Fitzrovia Luke (London)
I've lost count by now of how many times I've asked (here and elsewhere) about those millions of jobs he promised.

He promised the world to desperate people, and I am sincerely quite worried about what will happen when they realise they've been had, to say nothing of the fact that their meagre safety-nets are probably about to be gutted as well...
SMB (Savannah)
I don't think they will realize. They are in a cognitive dissonance concrete vault with only the voice of Fox in their ears.

Detoxing them would be impossible without some new 10-step program, and they won't admit that Trump isn't the greatest until they hit bottom.
PETER EBENSTEIN MD (WHITE PLAINS NY)
Mr. Trump is a showman first and a policy wonk last. He is the pure politician in that his entire focus is on his own image as savior. He has no interest in the workers who pinned their hopes on him and elected him. Lack of empathy for others is part of his narcissistic personality disorder. He is interested in job statistics only to the extent that they bolster his image. If he can get away with taking credit for what others have done, he will. And, as always, he will find others to blame for his failures.
WiltonTraveler (Wilton Manors, FL)
Trump's plan for good American jobs was the rebuilding of our infrastructure, or at least that's what he said. Like all his other pronouncements on the campaign trail and now, it turned out to be a lie. One can find the truth in his budget.

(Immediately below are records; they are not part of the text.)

-- ==== Sys2Proof/Certificates/Slice0/Obligations.lean ====
section
/-! DEFINITION. The statements for the provers. Each docstring names the rules that the statement formalises. `Runs` and `Moves` say that
a command answers a next state and what holds of it; `Quiet` and `Still` say that nothing waits, so that what the command does is all that
happens. -/

open Sys2Proof Sys2Proof.Machine Sys2Proof.Safety

/-! ### Power, reset and the start (R34, R544–R570, R598–R607) -/

/-- R544, R599, R603: the input coming up and RESET_N released begin a cold start when the module is Off, RESET_N is high
and the input is in range. The start increments BOOT_COUNT, HOST_EN is sampled, POWER_STATE reads 0, no node ID is held,
every context, ring command and port state is gone, and with AON off the input capacitance charges first (R606 step 1).
Flash keeps its bytes. In any other state the input is only noted. -/
def Obligations.ColdStartBegins : Prop :=
  ∀ (hostEn : Bool) (s : State),
    let cold := fun (t : State) =>
      t.nd.power.off = false ∧ t.nd.power.input = true ∧ t.nd.power.resetLow = false ∧ t.nd.power.state = 0 ∧
      t.nd.power.hostEn = hostEn ∧ t.hl.chain.head = hostEn ∧ t.nd.power.railStep = 1 ∧ t.nd.power.rising = [] ∧
      t.nd.power.stepsDone = [] ∧ t.nd.power.bootCount = (s.nd.power.bootCount + 1) % 2 ^ 32 ∧ t.nd.nodeId = 0 ∧
      t.nd.chainAddr = 0 ∧ t.nd.ctxs = Contexts.reset ∧ t.nd.trk = Trackers.reset ∧ t.nd.mem.plain = [] ∧
      t.hl.session = none ∧ t.hl.push = none ∧ t.hl.sec.presOpen = false ∧ t.hl.sec.debugOpen = false ∧
      t.hl.sec.fuses = s.hl.sec.fuses ∧ t.hl.sec.unsealed = s.hl.sec.unsealed ∧ t.hl.flash = s.hl.flash ∧
      t.pending = s.pending
    s.nd.power.domains.contains 0 = false →
    (s.nd.power.off = true → s.nd.power.resetLow = false → Runs (.powerInputUp hostEn) s cold) ∧
    (s.nd.power.resetLow = true → s.nd.power.input = true → Runs (.resetNRelease hostEn) s cold) ∧
    (s.nd.power.off = false ∨ s.nd.power.resetLow = true → Runs (.powerInputUp hostEn) s fun t =>
      t = { s with nd := { s.nd with power := { s.nd.power with input := true } } }) ∧
    (s.nd.power.resetLow = false ∨ s.nd.power.input = false → Runs (.resetNRelease hostEn) s fun t =>
      t = { s with nd := { s.nd with power := { s.nd.power with resetLow := false } } })

/-- R526, R599, R602, R607: RESET_N low, the over-voltage trip, the AON trip and a fault of an AON rail take the module
Off from every state. RESET_N leaves AON on when it was on; the others leave no domain on, and with the input gone the
log entries not yet in flash are lost. Nothing of Halord's own state changes, flash and fuses among it. -/
def Obligations.GoesOff : Prop :=
  ∀ s : State,
    let offWith := fun (t : State) (domains : List Nat) =>
      t.nd.power.off = true ∧ t.nd.power.state = 0 ∧ t.nd.power.domains = domains ∧ t.nd.power.rising = [] ∧
      t.nd.power.stepsDone = [] ∧ t.nd.ctxs = Contexts.reset ∧ t.nd.trk = Trackers.reset ∧ t.nd.mem.plain = [] ∧
      t.nd.power.bootCount = s.nd.power.bootCount ∧ KeepsHalord s t
    Runs .resetNAssert s (fun t => offWith t (if s.nd.power.domains.contains 0 then [0] else []) ∧
      t.nd.power.resetLow = true ∧ t.nd.power.input = s.nd.power.input ∧ t.nd.log = s.nd.log) ∧
    Runs .overVoltageTrip s (fun t => offWith t [] ∧ t.nd.power.input = false ∧ t.nd.log = { s.nd.log with staged := [] }) ∧
    Runs .aonTrip s (fun t => offWith t [] ∧ t.nd.power.input = false ∧ t.nd.log = { s.nd.log with staged := [] }) ∧
    Runs (.railFault 0) s (fun t => offWith t [] ∧ t.nd.log = s.nd.log)

/-- R598, R599, R605, R622: a brown-out in any state with AON on but Standby takes the module to Standby at once, with every
other domain off and the data path empty; in Standby and Off nothing but the input's state changes. STANDBY_AUTO_EXIT starts
the module from Standby only when a brown-out brought it there and no POWER_REQ Standby came since. -/
def Obligations.BrownOutAndReturn : Prop :=
  ∀ s : State,
    let inputIs := fun (b : Bool) => { s with nd := { s.nd with power := { s.nd.power with input := b } } }
    (s.nd.power.off = false → s.nd.power.state ≠ 1 → s.nd.power.domains.contains 0 = true → Runs .brownOut s fun t =>
      t.nd.power.state = 1 ∧ t.nd.power.off = false ∧ t.nd.power.domains = [0] ∧ t.nd.power.brownOut = true ∧
      t.nd.power.input = false ∧ t.nd.ctxs = Contexts.reset ∧ t.nd.trk = Trackers.reset ∧ t.nd.mem.stack = [] ∧
      t.nd.log.last = s.nd.log.next ∧ KeepsHalord s t) ∧
    (s.nd.power.off = true ∨ s.nd.power.state = 1 ∨ s.nd.power.domains.contains 0 = false →
      Runs .brownOut s fun t => t = inputIs false) ∧
    (s.nd.power.off = false → s.nd.power.state = 1 → s.nd.power.brownOut = true → s.nd.power.hostEn = true →
      Runs .standbyAutoExit s fun t => t.nd.power.state = 0 ∧ t.nd.power.fromStandby = true ∧ t.nd.power.input = true ∧
        t.nd.power.bootCount = (s.nd.power.bootCount + 1) % 2 ^ 32 ∧ t.nd.power.railStep = 3 ∧
        t.nd.power.rising = [(2, 0)] ∧ t.nd.power.brownOut = false ∧ t.hl.flash = s.hl.flash ∧ t.pending = s.pending) ∧
    (s.nd.power.off = false → s.nd.power.state = 1 → s.nd.power.brownOut = true → s.nd.power.hostEn = false →
      Runs .standbyAutoExit s fun t => t = stepThree (beginStart (inputIs true) true)) ∧
    (s.nd.power.off = true ∨ s.nd.power.state ≠ 1 ∨ s.nd.power.brownOut = false →
      Runs .standbyAutoExit s fun t => t = inputIs true)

I wouldn't call Trump's attempts at creating jobs for Americans "wheezing." It's a ruse meant to dupe voters. Trump's only plan lies in making his class of the top .01% wealthier than they already are.
James (Panama)
A few comments. President Trump is "really, really smart and doesn't make mistakes." He doesn't need to listen to his cabinet and would not even have appointed one unless a vacant cabinet would have been too weird even for Kellyanne Conway and Shawn Spicer, who have to defend his daily lies and his daily nonsense. He still has hundreds if not thousands of sub-cabinet positions unfilled. His behavior is not going to change and we, the people and the press, are going to have to concentrate our efforts on the Congress and the courts. The US is in deep trouble, but they are our only hope. Let's stop wasting time trying to get Trump to listen to and do things that he is never going to do. I feel your pain, as a former president once said.
Steve Bolger (New York City)
Trump extends his middle finger at everyone every weekend when he takes his $4 million junket to his safe space at Mar a Lago. What a blatant waste that is.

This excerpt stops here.